### What to produce
Copy out each line of the data holding "change".

[Stored items]
------------
/-- What the stop of a slot in RUNNING sets (R53). -/
theorem toDraining_sets (b : Bay) (now : Nat) (cause : ShutdownCause) (dest : StopDest) (cycle : Bool) :
    (b.toDraining now cause dest cycle).seq = { b.seq with
      state := .stopping, phase := some .draining, dest := some dest, cause := cause, cycle := cycle
      shutdownEnded := false, gracefulTimer := some (now + 1000 * b.cfg.gracefulSeconds)
      ejectorHold := false, restoreBarred := false, rampTimer := none, retryTimer := none, cycleTimer := none
      retryClearTimer := none } := by
  simp [Bay.toDraining, Bay.enter, setsHeld, poweredIn, drainingIn]

/-- The stop of a slot with a valid record leaves its charge (R65). -/
theorem toDraining_charge {b : Bay} (st : b.seq.state = .running) (v : b.recordValid = true) (a : b.seq.adopted = false)
    (now : Nat) (cause : ShutdownCause) (dest : StopDest) (cycle : Bool) :
    (b.toDraining now cause dest cycle).charge = b.charge := by
  have valid : (b.toDraining now cause dest cycle).recordValid = true := v
  rw [charge_powered (.inr st), charge_draining (by rw [toDraining_sets]) (by rw [toDraining_sets])]
  simp only [valid, v, a, Bool.false_eq_true, reduceCtorEq, or_false, if_true, if_false]
  simp only [Bay.activeCeiling, toDraining_sets]

/-- Nothing follows inside a slot that is not in RUNNING after its change (R64). -/
theorem capFollows_idle {now : Nat} {a b : Bay} (h : b.seq.state ≠ .running) : capFollows now a b = b := by
  rw [capFollows, beq_false_of_ne h, Bool.and_false, Bool.false_and]
  rfl

/-- A change into STOPPING, or in it, that leaves the charge and nothing to settle, reports the leaving of RUNNING and the
check of the entry at most (R53, R66). -/
theorem stop_reports {i : SlotIx} {a b : Bay} (st : b.seq.state = .stopping) (charge : b.charge = a.charge)
    (held : b.link.held = none) (pending : b.seq.pendingOp = none) {r : Report} (m : r ∈ reportsOf .stop i a b) :
    r = .left i ∨ r = .check i := by
  have unserved : b.served = false := by rw [Bay.served, st]; rfl
  obtain m | m | m | m | m := (mem_reportsOf ..).1 m
  · simp [chargeReport, charge] at m
  · simp only [trunkReport, unserved, Bool.and_false, Bool.false_eq_true, if_false] at m
    split at m
    · exact .inl (List.mem_singleton.1 m)
    · exact absurd m List.not_mem_nil
  · simp only [checkReport] at m
    split at m
    · exact .inr (List.mem_singleton.1 m)
    · exact absurd m List.not_mem_nil
  · simp [admitReport, st] at m
  · simp [settleReport, held, pending] at m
------------
### Output for this task
/-- Nothing follows inside a slot that is not in RUNNING after its change (R64). -/
/-- A change into STOPPING, or in it, that leaves the charge and nothing to settle, reports the leaving of RUNNING and the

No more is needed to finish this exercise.